Valerie Winifred Grosvenor Myer | |
---|---|
Born |
Valerie Winifred Grosvenor Godwin April 13, 1935 Soudley, Gloucestershire, England |
Died | August 9, 2007 Haddenham, Cambridgeshire, England |
(aged 72)
Occupation | Journalist, teacher, novelist, biographer, critic, encyclopedist |
Spouse(s) | Michael Grosvenor Myer |
Valerie Winifred Grosvenor Myer (April 13, 1935 – August 9, 2007) was a British writer, university teacher, and editor.
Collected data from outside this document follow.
/-- Rule 12 of a copy record (R211, R213, R222 to R229, R302). -/
def copyRule12 (op : Nat) (r : Rec) : Bool :=
  let al := min r.run 64
  let dOk := op == 0x18 || !(r.d.space == 1#4 || r.d.space == 4#4 || r.d.space == 6#4) || aligned r.d al
  let aOk := !(r.a.space == 1#4 || r.a.space == 4#4) || aligned r.a al
  let bOk := if op = 0x13 then r.b.base.toNat % 32 == 0 else if 0x20 ≤ op then r.b.base.toNat % 64 == 0 else true
  let t := r.d.tag.toNat
  let red := !(op == 0x12 || op == 0x14) ||
    (r.a.tag == r.d.tag && (t == 1 || t == 2 || t == 3) && decide (elemSize t ≤ r.run) && (r.mf 7 4 != 1 || t == 3))
  let ds := !(op == 0x12 && r.d.space == 5#4) || !r.mods.getLsbD 13
  let mc := op != 0x13 || r.d.tile == 0
  let ap := op != 0x14 || r.zeroTrip ||
    (let e := extent r.d r.n r.d.st r.run
     e.1 / 4096 == e.2 / 4096)
  let fl := op != 0x23 || r.n.all (· == 1)
  dOk && aOk && bOk && red && ds && mc && ap && fl

/-- Rule 12 of a JOIN (R140): a pushed one names only its own queue. -/
def joinRule12 (q : Nat) (fence : Bool) (r : Rec) : Bool :=
  (fence || r.mf 2 0 == 2 ^ q) && r.n2 == 0 && r.n3 == 0 && !r.phase

/-- Rule 12. -/
def rule12 (cls op q : Nat) (fence : Bool) (r : Rec) : Bool :=
  if cls = 0 then vecRule12 op r else if cls = 1 then matRule12 op r else if cls = 2 then copyRule12 op r else joinRule12 q fence r

/-! ### The rules in order -/

/-- The capability class of an operation. -/
def opClass (cls op : Nat) : Nat := ((recInstr (BitVec.ofNat 4 cls) (BitVec.ofNat 8 op) zeroRec).map recClass).getD 0
where
  /-- A record of zeros. -/
  zeroRec : Rec :=
    let d : Desc := ⟨0, 0, 0, 0, 0, 0, 0, 0⟩
    ⟨0, 0, false, 0, false, 0, false, false, false, 0, 0, 0, 0, 0, d, d, d⟩

/-- KAT may stand on a class (rule 5). -/
def katClass (c : Nat) : Bool := (decide (10 ≤ c) && decide (c ≤ 19)) || (decide (25 ≤ c) && decide (c ≤ 27))

/-- Where a record is judged: its queue, the team's size, whether the task declares phases, whether QFENCE wrote it. -/
structure Judge where
  q      : Nat
  team   : Nat
  phases : Bool
  fence  : Bool
deriving DecidableEq, Repr

/-- The first rule that a record of an assigned operation breaks; 0 where it is valid (R131). -/
def ruleBroken (j : Judge) (cls op : Nat) (r : Rec) : Nat :=
  let e := entryOf cls op r
  let used := usedDescs e r
  let all : List Desc := (if r.kat then [] else [r.d]) ++ [r.a, r.b]
  if cls ≠ 3 ∧ cls ≠ j.q then 1
  else if r.mods.toNat &&& (65535 - e.mods) ≠ 0 ∨ !modRange cls op r then 3
  else if r.low ≠ 0 ∨ (!r.awEn ∧ (r.awSem ≠ 0 ∨ r.thr ≠ 0)) ∨ (!r.raEn ∧ r.raSem ≠ 0) then 4
  else if r.kat ∧ (!katClass (opClass cls op) ∨ r.d.base ≠ 0 ∨ r.d.space ≠ 0 ∨ r.d.rsv ≠ 0 ∨ 16 ≤ r.d.s3.toNat) then 5
  else if r.phase ∧ !j.phases then 6
  else if all.any fun d => d.rsv != 0 || decide (8 ≤ d.space.toNat) then 7
  else if (!r.kat ∧ !(if e.dS = [] then r.d.zero else e.dS.contains r.d.space.toNat)) ∨
      !(if e.aS = [] then r.a.zero else e.aS.contains r.a.space.toNat) ∨ !(if e.bS = [] then r.b.zero else e.bS.contains r.b.space.toNat) then 8
  else if (used.any fun d => decide (baseMax d.2.space.toNat < d.2.base.toNat)) ∨ (cls = 2 ∧ op = 0x18 ∧ 32 ≤ r.d.origin) then 9
  else if (e.dS ≠ [] ∧ !e.dT.contains r.d.tag.toNat) ∨ (e.aS ≠ [] ∧ !e.aT.contains r.a.tag.toNat) ∨
      (e.bS ≠ [] ∧ !e.bT.contains r.b.tag.toNat) then 10
  else if cls ≠ 3 ∧ !r.zeroTrip ∧ ((used.any fun d =>
      match spaceTop d.2.space.toNat with
      | none => false
      | some top =>
        let x := opExtent cls op d.1 r d.2
        decide (x.1 < 0) || decide (top < x.2)) ∨ (used.any fun d => d.2.space == 4#4 && decide (j.team ≤ d.2.tile))) then 11
  else if rule12 cls op j.q j.fence r then 0 else 12

/-- The first rule that eight record words break (R131). -/
def wordsBroken (j : Judge) (w : BitVec 512) : Nat :=
  let cls := (w.extractLsb' 60 4).toNat
  if 4 ≤ cls ∨ (cls ≠ 3 ∧ cls ≠ j.q) then 1
  else
    match recInstr (w.extractLsb' 60 4) (w.extractLsb' 52 8) (splitRec w) with
    | none => 2
    | some _ => ruleBroken j cls (w.extractLsb' 52 8).toNat (splitRec w)

end Sys2Proof.Machine
end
Valerie Winifred Grosvenor Godwin was born in Lower Soudley in the Forest of Dean, Gloucestershire, England. Her parents, Donald Godwin and his wife Margaret (née Jones), owned several cottages, but the village had no electricity or indoor sanitation until she was in her late teens. An illegitimate connection, dating from the early nineteenth century, could be traced, through her great-great grandfather Richard Grosvenor, with the Grosvenor family, Marquesses and later Dukes of Westminster — on both sides as her parents were second cousins. She studied at East Dean Grammar School, leaving at the age of 16 to train as a librarian in Gloucester.
She began writing freelance reports for the Forest of Dean Mercury before being taken on as a reporter, and moved in 1958 to the Dartford Chronicle in Kent. She then worked for two Fleet Street women's magazines, Housewife (sub-editor) and Flair (Chief sub-editor). After marrying Michael Myer in 1959, she attended a course at the City Literary Institute.
On the advice of her lecturer, she entered for and won a Mature State Scholarship with an extended essay on one of Jane Austen's juvenilia, "Catherine, or the Bower", and its relationship to her mature work, and went up to Newnham College, Cambridge in 1963 to read English, graduating at the age of 31 with a first class degree. During her time at Cambridge, she wrote theatre criticism for The Guardian.
She was taught in her third year by the distinguished but opinionated Q D Leavis, to whom, as the supervisor held forth on the virtues of the 'organic community' during the course of a discussion of Thomas Hardy's Jude the Obscure, Valerie mentioned that she knew from experience that it could have its disadvantages, having herself had a rural upbringing with no electricity or modern sanitation. "Nonsense, dear," snapped know-it-all Mrs Leavis, "you're much too young!"